▶ _Problem to solve_: When the line containing "let code := Tab.get 0 s.rcv.retryCode d" appears in the entries below, begin printing there and stop after the line containing "fault (R567). -/"; print each of those lines exactly and no other line.

▶ _Available data_:

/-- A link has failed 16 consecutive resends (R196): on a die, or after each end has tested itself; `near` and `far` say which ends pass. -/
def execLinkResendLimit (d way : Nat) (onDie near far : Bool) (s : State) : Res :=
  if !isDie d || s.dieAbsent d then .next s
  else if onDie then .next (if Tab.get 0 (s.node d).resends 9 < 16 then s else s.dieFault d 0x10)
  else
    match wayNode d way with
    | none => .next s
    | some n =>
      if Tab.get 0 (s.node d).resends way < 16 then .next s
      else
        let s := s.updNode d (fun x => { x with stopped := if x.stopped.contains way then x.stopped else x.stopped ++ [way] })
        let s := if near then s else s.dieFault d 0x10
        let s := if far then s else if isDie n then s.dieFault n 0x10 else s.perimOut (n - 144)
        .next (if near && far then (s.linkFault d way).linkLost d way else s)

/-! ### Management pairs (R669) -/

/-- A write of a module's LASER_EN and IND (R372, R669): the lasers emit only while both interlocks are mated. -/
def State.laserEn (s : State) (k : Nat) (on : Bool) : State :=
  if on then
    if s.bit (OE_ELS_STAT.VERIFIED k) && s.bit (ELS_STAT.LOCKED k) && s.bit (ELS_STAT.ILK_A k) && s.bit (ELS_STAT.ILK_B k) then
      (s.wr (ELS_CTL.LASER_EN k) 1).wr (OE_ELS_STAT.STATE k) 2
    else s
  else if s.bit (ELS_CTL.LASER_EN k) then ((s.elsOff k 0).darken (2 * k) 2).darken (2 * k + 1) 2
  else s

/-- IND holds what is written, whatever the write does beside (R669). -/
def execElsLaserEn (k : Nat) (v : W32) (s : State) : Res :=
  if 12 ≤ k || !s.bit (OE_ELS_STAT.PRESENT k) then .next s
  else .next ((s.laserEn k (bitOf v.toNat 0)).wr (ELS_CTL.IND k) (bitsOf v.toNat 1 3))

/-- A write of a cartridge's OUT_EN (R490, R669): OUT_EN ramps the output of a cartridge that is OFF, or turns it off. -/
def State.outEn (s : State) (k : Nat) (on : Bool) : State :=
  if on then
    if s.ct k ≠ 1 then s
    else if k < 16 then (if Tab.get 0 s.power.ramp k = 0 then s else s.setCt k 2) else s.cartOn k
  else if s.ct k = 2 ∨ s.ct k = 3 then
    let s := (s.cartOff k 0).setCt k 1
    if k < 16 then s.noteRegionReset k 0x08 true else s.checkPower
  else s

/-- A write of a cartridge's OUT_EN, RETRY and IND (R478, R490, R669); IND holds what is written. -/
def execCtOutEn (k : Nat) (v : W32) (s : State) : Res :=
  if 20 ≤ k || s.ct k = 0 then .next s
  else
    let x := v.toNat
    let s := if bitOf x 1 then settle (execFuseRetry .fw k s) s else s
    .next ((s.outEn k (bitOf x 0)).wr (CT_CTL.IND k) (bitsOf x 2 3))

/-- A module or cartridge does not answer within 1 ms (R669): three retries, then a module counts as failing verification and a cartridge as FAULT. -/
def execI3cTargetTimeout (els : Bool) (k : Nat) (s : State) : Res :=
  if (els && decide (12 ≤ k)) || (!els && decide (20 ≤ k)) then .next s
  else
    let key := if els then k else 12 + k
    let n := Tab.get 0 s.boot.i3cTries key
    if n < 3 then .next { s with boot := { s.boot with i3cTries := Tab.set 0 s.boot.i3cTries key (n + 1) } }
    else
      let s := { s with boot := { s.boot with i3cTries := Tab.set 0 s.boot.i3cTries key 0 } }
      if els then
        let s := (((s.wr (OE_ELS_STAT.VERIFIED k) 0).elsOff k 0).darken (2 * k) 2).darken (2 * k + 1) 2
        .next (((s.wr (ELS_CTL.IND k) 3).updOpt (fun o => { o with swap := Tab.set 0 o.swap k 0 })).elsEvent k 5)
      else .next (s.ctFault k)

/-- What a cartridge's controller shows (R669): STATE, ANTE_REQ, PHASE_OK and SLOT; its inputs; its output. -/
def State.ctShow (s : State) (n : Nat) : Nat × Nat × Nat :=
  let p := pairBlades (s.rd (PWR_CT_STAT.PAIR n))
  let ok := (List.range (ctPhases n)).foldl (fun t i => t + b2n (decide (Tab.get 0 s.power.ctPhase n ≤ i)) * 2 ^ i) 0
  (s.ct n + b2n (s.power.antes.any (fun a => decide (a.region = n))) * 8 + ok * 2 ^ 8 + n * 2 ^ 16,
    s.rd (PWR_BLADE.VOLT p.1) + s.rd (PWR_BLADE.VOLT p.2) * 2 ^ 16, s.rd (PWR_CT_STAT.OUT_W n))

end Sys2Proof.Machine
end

* * *

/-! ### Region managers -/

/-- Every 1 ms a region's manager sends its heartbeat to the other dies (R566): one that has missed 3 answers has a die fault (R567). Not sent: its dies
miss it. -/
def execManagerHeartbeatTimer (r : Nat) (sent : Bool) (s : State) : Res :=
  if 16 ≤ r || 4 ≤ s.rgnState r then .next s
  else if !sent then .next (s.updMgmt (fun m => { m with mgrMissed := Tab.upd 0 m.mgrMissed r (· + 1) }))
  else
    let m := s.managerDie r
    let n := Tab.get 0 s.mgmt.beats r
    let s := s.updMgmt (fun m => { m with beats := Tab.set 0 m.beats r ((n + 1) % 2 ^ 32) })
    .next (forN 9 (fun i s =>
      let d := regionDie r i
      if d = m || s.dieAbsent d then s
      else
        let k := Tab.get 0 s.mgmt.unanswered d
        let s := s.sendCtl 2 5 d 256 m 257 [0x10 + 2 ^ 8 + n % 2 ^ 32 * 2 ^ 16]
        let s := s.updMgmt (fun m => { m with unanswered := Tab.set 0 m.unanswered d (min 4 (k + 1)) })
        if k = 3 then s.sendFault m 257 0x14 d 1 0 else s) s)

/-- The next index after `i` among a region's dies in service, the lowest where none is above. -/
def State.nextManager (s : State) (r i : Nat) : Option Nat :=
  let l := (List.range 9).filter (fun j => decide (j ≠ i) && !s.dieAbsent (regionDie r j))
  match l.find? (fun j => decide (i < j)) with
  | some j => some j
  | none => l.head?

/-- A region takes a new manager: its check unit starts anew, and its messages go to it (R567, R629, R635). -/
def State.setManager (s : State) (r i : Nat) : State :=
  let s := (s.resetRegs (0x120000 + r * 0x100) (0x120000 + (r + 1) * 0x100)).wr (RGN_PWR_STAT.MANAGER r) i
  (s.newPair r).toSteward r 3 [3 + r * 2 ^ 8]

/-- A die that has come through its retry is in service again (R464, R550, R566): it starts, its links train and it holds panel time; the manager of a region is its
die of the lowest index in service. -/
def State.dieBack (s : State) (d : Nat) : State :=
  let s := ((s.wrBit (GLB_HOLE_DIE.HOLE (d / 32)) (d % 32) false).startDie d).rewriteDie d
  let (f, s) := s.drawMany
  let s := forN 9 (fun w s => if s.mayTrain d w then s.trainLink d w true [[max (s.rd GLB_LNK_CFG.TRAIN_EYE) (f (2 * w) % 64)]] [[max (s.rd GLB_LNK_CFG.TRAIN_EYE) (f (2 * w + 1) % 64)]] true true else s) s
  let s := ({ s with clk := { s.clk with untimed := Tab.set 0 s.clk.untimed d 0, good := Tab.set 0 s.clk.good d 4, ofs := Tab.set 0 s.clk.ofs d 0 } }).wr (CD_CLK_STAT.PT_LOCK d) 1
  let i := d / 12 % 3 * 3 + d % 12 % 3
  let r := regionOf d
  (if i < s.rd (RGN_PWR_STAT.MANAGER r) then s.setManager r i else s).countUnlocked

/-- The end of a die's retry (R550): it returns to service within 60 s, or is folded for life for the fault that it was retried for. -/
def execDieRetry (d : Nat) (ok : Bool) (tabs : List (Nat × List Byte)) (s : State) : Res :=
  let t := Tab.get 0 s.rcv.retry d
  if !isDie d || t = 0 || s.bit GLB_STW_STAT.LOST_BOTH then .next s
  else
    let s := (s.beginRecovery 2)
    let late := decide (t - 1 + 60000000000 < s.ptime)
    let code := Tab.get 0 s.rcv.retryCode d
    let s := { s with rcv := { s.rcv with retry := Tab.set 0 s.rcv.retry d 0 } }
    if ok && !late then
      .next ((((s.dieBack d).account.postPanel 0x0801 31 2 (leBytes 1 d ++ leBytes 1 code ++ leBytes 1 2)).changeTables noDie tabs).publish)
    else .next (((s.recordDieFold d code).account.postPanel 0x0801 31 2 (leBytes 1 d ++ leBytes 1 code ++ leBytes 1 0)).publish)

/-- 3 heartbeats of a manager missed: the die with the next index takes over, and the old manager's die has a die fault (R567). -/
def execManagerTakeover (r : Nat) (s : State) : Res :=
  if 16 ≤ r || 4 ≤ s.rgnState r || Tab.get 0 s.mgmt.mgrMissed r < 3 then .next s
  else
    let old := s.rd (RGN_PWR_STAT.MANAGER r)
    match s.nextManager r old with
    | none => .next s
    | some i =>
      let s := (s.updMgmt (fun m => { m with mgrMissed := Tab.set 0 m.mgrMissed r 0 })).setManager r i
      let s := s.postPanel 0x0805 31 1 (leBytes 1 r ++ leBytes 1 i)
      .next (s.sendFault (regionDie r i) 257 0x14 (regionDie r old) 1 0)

▶ _Response for this exercise_:
    let code := Tab.get 0 s.rcv.retryCode d
    let s := { s with rcv := { s.rcv with retry := Tab.set 0 s.rcv.retry d 0 } }
    if ok && !late then
      .next ((((s.dieBack d).account.postPanel 0x0801 31 2 (leBytes 1 d ++ leBytes 1 code ++ leBytes 1 2)).changeTables noDie tabs).publish)
    else .next (((s.recordDieFold d code).account.postPanel 0x0801 31 2 (leBytes 1 d ++ leBytes 1 code ++ leBytes 1 0)).publish)

/-- 3 heartbeats of a manager missed: the die with the next index takes over, and the old manager's die has a die fault (R567). -/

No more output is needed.